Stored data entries
%%

/-- R371, R373, R375 to R377, R390, R441: a record that cannot be read stops its queue, and so does a reserved operation or a bad field; a no-op, an event write and a wait whose counter has come complete their command; a wait whose counter has not come waits; a launch record starts its launch, whose completion is written when its crews have ended; queues move into slots and out of them; writes to tail, cfg and control act as their rules say. R435, R436, R441: a mailbox request answers the status of the first step that fails; a query gives the sizes, a load also installs the object and names it, an unload takes the kernels of a load that is not in use out of the load table, and an eviction drops the object's cached translations. The model's own: when each code of Table 13.4 is found, 0x04 and 0x08 at the start of a launch and 0x05 at a tail beyond the ring also of a disabled queue (log entry 41), the wait of a completion's write on an owned line (log entry 42), and the order of the loader's checks within a step (log entry 43). -/
def Obligations.HostQueuesAndTheMailbox : Prop :=
  ((∀ (n : Nat) (s : State), let q := s.hq n
     (∀ i ∈ [Instr.noOpRecord n, .eventWait n, .eventWrite n, .launch n],
       (∀ e, startCommand s n = .error e → exec i s = .next (stopQueue s n e)) ∧
       ∀ s' r, startCommand s n = .record s' r → 4 ≤ bytesAt r 0 2 → exec i s = .next (stopQueue s' n 1)) ∧
     (∀ s' r, startCommand s n = .record s' r →
       (bytesAt r 0 2 = 0 → (zeroRange r 2 64 = false → exec (.noOpRecord n) s = .next (stopQueue s' n 1)) ∧
         (zeroRange r 2 64 = true → ∃ t : State, exec (.noOpRecord n) s = .next t ∧ (t.hq n).progress = q.progress + 1 ∧ (t.hq n).run = none ∧
           (t.hq n).err = q.err ∧ t.crews = s'.crews ∧ t.mem = s'.mem)) ∧
       (bytesAt r 0 2 = 2 → (eventRecordOk r = false → exec (.eventWait n) s = .next (stopQueue s' n 1)) ∧
         (eventRecordOk r = true →
           let a := BitVec.ofNat 64 (bytesAt r 16 8)
           let v := bytesAt r 24 8
           let w := stampQueue (s'.setHq n { q with run := some (.wait a (BitVec.ofNat 64 v)) }) n
           ∀ z m, Claims.counter w n a z m → ∃ t : State, exec (.eventWait n) s = .next t ∧
             (v ≤ m → (t.hq n).progress = q.progress + 1 ∧ (t.hq n).run = none) ∧
             (m < v → (t.hq n).progress = q.progress ∧ (t.hq n).run = some (.wait a (BitVec.ofNat 64 v))))) ∧
       (bytesAt r 0 2 = 3 → (eventRecordOk r = false → exec (.eventWrite n) s = .next (stopQueue s' n 1)) ∧
         (eventRecordOk r = true → ∀ z, launchWrite s' q.ctx (BitVec.ofNat 64 (bytesAt r 16 8)) (natToBytes (bytesAt r 24 8) 8) = .ok (some z) →
           exec (.eventWrite n) s = .next (pollAll (completeCommand z n)))) ∧
       (bytesAt r 0 2 = 1 → (launchRecordOk r = false →
           exec (.launch n) s = .next (stopNamed s' n 1 (loadedAt s' q.ctx (BitVec.ofNat 64 (bytesAt r 16 8))))) ∧
         (launchRecordOk r = true → loadedAt s' q.ctx (BitVec.ofNat 64 (bytesAt r 16 8)) = none → exec (.launch n) s = .next (stopQueue s' n 3)) ∧
         (∀ e, launchRecordOk r = true → loadedAt s' q.ctx (BitVec.ofNat 64 (bytesAt r 16 8)) = some e →
           (capOk e.kern (bytesAt r 12 2) = false → exec (.launch n) s = .next (stopNamed s' n 1 (some e))) ∧
           ∀ f, capOk e.kern (bytesAt r 12 2) = true → launchRead s' q.ctx (BitVec.ofNat 64 (bytesAt r 24 8)) (bytesAt r 14 2) = .error f →
             exec (.launch n) s = .next (stopNamed s' n 9 (some e))) ∧
         ∀ e z params, launchRecordOk r = true → loadedAt s' q.ctx (BitVec.ofNat 64 (bytesAt r 16 8)) = some e → capOk e.kern (bytesAt r 12 2) = true →
           launchRead s' q.ctx (BitVec.ofNat 64 (bytesAt r 24 8)) (bytesAt r 14 2) = .ok (some (z, params)) →
           let l := launchOf n q.ctx e r params
           (∀ code, neverFits z (nextWaiting z.nextLaunch l).want = some code → ∃ t : State, exec (.launch n) s = .next t ∧
             (t.hq n).err = BitVec.ofNat 8 code ∧ (t.hq n).named = some e.loadid ∧ t.launches = z.launches) ∧
           (neverFits z (nextWaiting z.nextLaunch l).want = none → ∃ t : State, exec (.launch n) s = .next t ∧
             (t.hq n).run = some (.launch z.nextLaunch) ∧ (t.hq n).progress = q.progress ∧ t.nextLaunch = z.nextLaunch + 1 ∧
             Tbl.get? t.launches z.nextLaunch = some l ∧ Tbl.keys t.crews = Tbl.keys z.crews)))) ∧
   (∀ (n : Nat) (s : State) (a v : W64) (z : State) (m : Nat), (s.hq n).res = true → (s.hq n).run = some (.wait a v) → Claims.counter s n a z m →
     ∃ t : State, exec (.eventWaitPoll n) s = .next t ∧
       (v.toNat ≤ m → (t.hq n).progress = (s.hq n).progress + 1 ∧ (t.hq n).run = none) ∧ (m < v.toNat → t = z)) ∧
   (∀ (n : Nat) (s : State) id (l : Launch), s.runningLaunch n = some (id, l) → l.nx * l.ny * l.nz ≤ l.placed →
     (∀ e ∈ s.crews, e.2.launch ≠ id) →
     let p := performWhere s (fun w => l.uids.any fun u => w.pastCrew u) .die
     let done := fun (z : State) => pollAll (completeCommand { z with launches := Tbl.erase z.launches id } n)
     (l.caddr = 0 → exec (.launchCompletion n) s = .next (done p)) ∧
     (l.caddr ≠ 0 → ∀ z, launchWrite p l.ctx l.caddr (natToBytes l.cval.toNat 8) = .ok (some z) → exec (.launchCompletion n) s = .next (done z))) ∧
   (∀ (n : Nat) (s : State) id (l : Launch) z, (s.hq n).run = some (.complete id) → (s.hq n).err = 0 → Tbl.get? s.launches id = some l → l.caddr ≠ 0 →
     launchWrite s l.ctx l.caddr (natToBytes l.cval.toNat 8) = .ok (some z) →
     exec (.launchCompletion n) s = .next (pollAll (completeCommand { z with launches := Tbl.erase z.launches id } n))) ∧
   (∀ (n : Nat) (s : State), nextResident s = some n → (s.hq n).eligible = true → residents s < 64 → ∃ t : State, exec (.queueSwitchIn n) s = .next t ∧
     (t.hq n).res = true ∧ (t.hq n).latched = none ∧ (t.hq n).tail = (s.hq n).tail) ∧
   (∀ (n m : Nat) (s : State), nextResident s = some m → 64 ≤ residents s → switchOut s (s.hq m).prio = some n →
     ∃ t : State, exec (.queueSwitchOut n) s = .next t ∧ (t.hq n).res = false ∧ (t.hq n).tail = (s.hq n).tail ∧ (t.hq n).progress = (s.hq n).progress ∧
       ∀ k, k ≠ n → t.hq k = s.hq k) ∧
   ∀ (n : Nat) (s : State) (v : W64), n < 1024 →
     let q := s.hq n
     (v < q.tail → exec (.tailW n v) s = .next (s.setHq n { q with regress := true })) ∧
     (q.tail ≤ v → q.progress.toNat + q.size < v.toNat → ∃ t : State, exec (.tailW n v) s = .next t ∧ (t.hq n).err = 5 ∧ (t.hq n).tail = q.tail) ∧
     (q.tail ≤ v → v.toNat ≤ q.progress.toNat + q.size → ∃ t : State, exec (.tailW n v) s = .next t ∧ (t.hq n).tail = v ∧ (t.hq n).err = q.err ∧
       t.crews = s.crews ∧ t.mem = s.mem) ∧
     ((fld v 15 17 ≠ 0 ∨ bitAt v 7 = true ∨ 12 < fld v 0 4) → exec (.cfgW n v) s = .next { s with dev := { s.dev with refused := true } }) ∧
     (fld v 15 17 = 0 → bitAt v 7 = false → fld v 0 4 ≤ 12 → ∃ t : State, exec (.cfgW n v) s = .next t ∧
       (∀ b, b < 64 → (t.hq n).cfg.getLsbD b = if q.quiet = false ∧ (b < 4 ∨ (8 ≤ b ∧ b < 14)) then q.cfg.getLsbD b else v.getLsbD b) ∧
       (q.en = false → bitAt v 14 = true → (t.hq n).tail = 0 ∧ (t.hq n).progress = 0) ∧
       ((q.en = true ∨ bitAt v 14 = false) → (t.hq n).tail = q.tail ∧ (t.hq n).progress = q.progress) ∧
       (bitAt v 14 = false → (t.hq n).waiting = false ∧ (q.launching = false → (t.hq n).res = false))) ∧
     (∃ t : State, exec (.holdW n) s = .next t ∧ (t.hq n).held = true ∧ ∀ id (l : Launch) u (c : Crew), s.runningLaunch n = some (id, l) →
       s.crew? u = some c → c.launch = id → c.saved = none → c.saving = false → ∃ c' : Crew, t.crew? u = some c' ∧ c'.preq = true) ∧
     exec (.relW n) s = .next (s.setHq n { q with held := false }) ∧
     let c := s.setHq n { q with err := 0, regress := false, named := none }
     ((∀ id, q.run ≠ some (.complete id)) → exec (.clrW n) s = .next
       (if q.en = true ∧ q.err ≠ 0 ∧ q.progress = q.tail then signal c (2 + q.ctx) else c)) ∧
     (∀ id (l : Launch), q.run = some (.complete id) → Tbl.get? s.launches id = some l → l.caddr ≠ 0 →
       (launchWrite c l.ctx l.caddr (natToBytes l.cval.toNat 8) = .ok none → exec (.clrW n) s = .next c) ∧
       ∀ z, launchWrite c l.ctx l.caddr (natToBytes l.cval.toNat 8) = .ok (some z) →
         exec (.clrW n) s = .next (pollAll (completeCommand { z with launches := Tbl.erase z.launches id } n)))) ∧
  (∀ (s : State), mailboxBusy s = true →
     let r := requestOf s
     (∀ i, (r.op = 1 ∧ i = Instr.mailboxQuery) ∨ (r.op = 2 ∧ i = .mailboxLoad) →
       (∀ z n, readObject s r = .fails z n → exec i s = .next (answer z n)) ∧ (readObject s r = .busy → exec i s = .next s) ∧
       (∀ z o n, readObject s r = .ok z o → (checkObject z o).2 = .inl n → exec i s = .next (answer (checkObject z o).1 n))) ∧
     (r.op = 1 → ∀ z o ks, readObject s r = .ok z o → (checkObject z o).2 = .inr ks →
       exec .mailboxQuery s = .next (answer (putSizes (checkObject z o).1 (loadSizes o ks)) 0)) ∧
     (r.op = 2 → ∀ z o ks, readObject s r = .ok z o → (checkObject z o).2 = .inr ks →
       let y := (checkObject z o).1
       let ws := loadWrites y r o ks (loadSizes o ks)
       let waits := (loadRegions r o (loadSizes o ks)).any fun q => regionWaits y r.ctx q.1 q.2
       (waits = true → exec .mailboxLoad s = .next s) ∧
       (waits = false → regionsOk y r o (loadSizes o ks) = false → exec .mailboxLoad s = .next (answer y 0x0B)) ∧
       (waits = false → regionsOk y r o (loadSizes o ks) = true → 4096 < y.loads.length + ks.length → exec .mailboxLoad s = .next (answer y 0x0D)) ∧
       (waits = false → regionsOk y r o (loadSizes o ks) = true → y.loads.length + ks.length ≤ 4096 → freeBytes y (ws.map (·.1)) = true →
         ∃ t : State, exec .mailboxLoad s = .next t ∧ t.loads = y.loads ++ newEntries y r o ks ∧ t.objects = y.objects ++ [{ ctx := r.ctx, loadid := newLoadId y, model := o.model }] ∧ t.nextLoad = nextLoadId (newLoadId y) ∧
           Tbl.keys t.crews = Tbl.keys y.crews ∧ t.queues = y.queues ∧ bytesAt (mailboxBytes t) 48 2 = 0 ∧ bytesAt (mailboxBytes t) 4 4 = newLoadId y % 2 ^ 32 ∧
           (o.model = 2 → bitAt (t.ctx r.ctx).root 1 = true) ∧ (o.model ≠ 2 → (t.ctx r.ctx).root = (y.ctx r.ctx).root))) ∧
     (r.op = 3 →
       let mine := fun (e : Loaded) => e.ctx = r.ctx ∧ e.loadid = r.loadid
       ((∀ e ∈ s.objects, ¬mine e) → exec .mailboxUnload s = .next (answer s 0x0E)) ∧
       ((∃ e ∈ s.objects, mine e) → loadInUse s r.loadid = true → exec .mailboxUnload s = .next (answer s 0x0C)) ∧
       ((∃ e ∈ s.objects, mine e) → loadInUse s r.loadid = false → ∃ t : State, exec .mailboxUnload s = .next t ∧
         t.loads = s.loads.filter (fun e => e.loadid != r.loadid) ∧ t.objects = s.objects.filter (fun e => e.loadid != r.loadid) ∧
         ((∀ e ∈ s.objects, e.loadid = r.loadid ∨ e.ctx ≠ r.ctx ∨ e.model ≠ 2) → bitAt (t.ctx r.ctx).root 1 = false) ∧ bytesAt (mailboxBytes t) 48 2 = 0 ∧ t.crews = s.crews ∧ t.mem = s.mem)) ∧
     (r.op = 4 →
       (∀ z n, readObject s r = .fails z n → exec .mailboxEvict s = .next (answer z n)) ∧
       ∀ z o, readObject s r = .ok z o → ∃ t : State, exec .mailboxEvict s = .next t ∧
         t.cache = z.cache.filter (fun e => e.digest != o.digest) ∧ bytesAt (mailboxBytes t) 48 2 = 0 ∧ t.loads = z.loads))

%%

Aim of the exercise
Which lines in the data above contain "capOk"? Show each one.

Reply to the task
           (capOk e.kern (bytesAt r 12 2) = false → exec (.launch n) s = .next (stopNamed s' n 1 (some e))) ∧
           ∀ f, capOk e.kern (bytesAt r 12 2) = true → launchRead s' q.ctx (BitVec.ofNat 64 (bytesAt r 24 8)) (bytesAt r 14 2) = .error f →
         ∀ e z params, launchRecordOk r = true → loadedAt s' q.ctx (BitVec.ofNat 64 (bytesAt r 16 8)) = some e → capOk e.kern (bytesAt r 12 2) = true →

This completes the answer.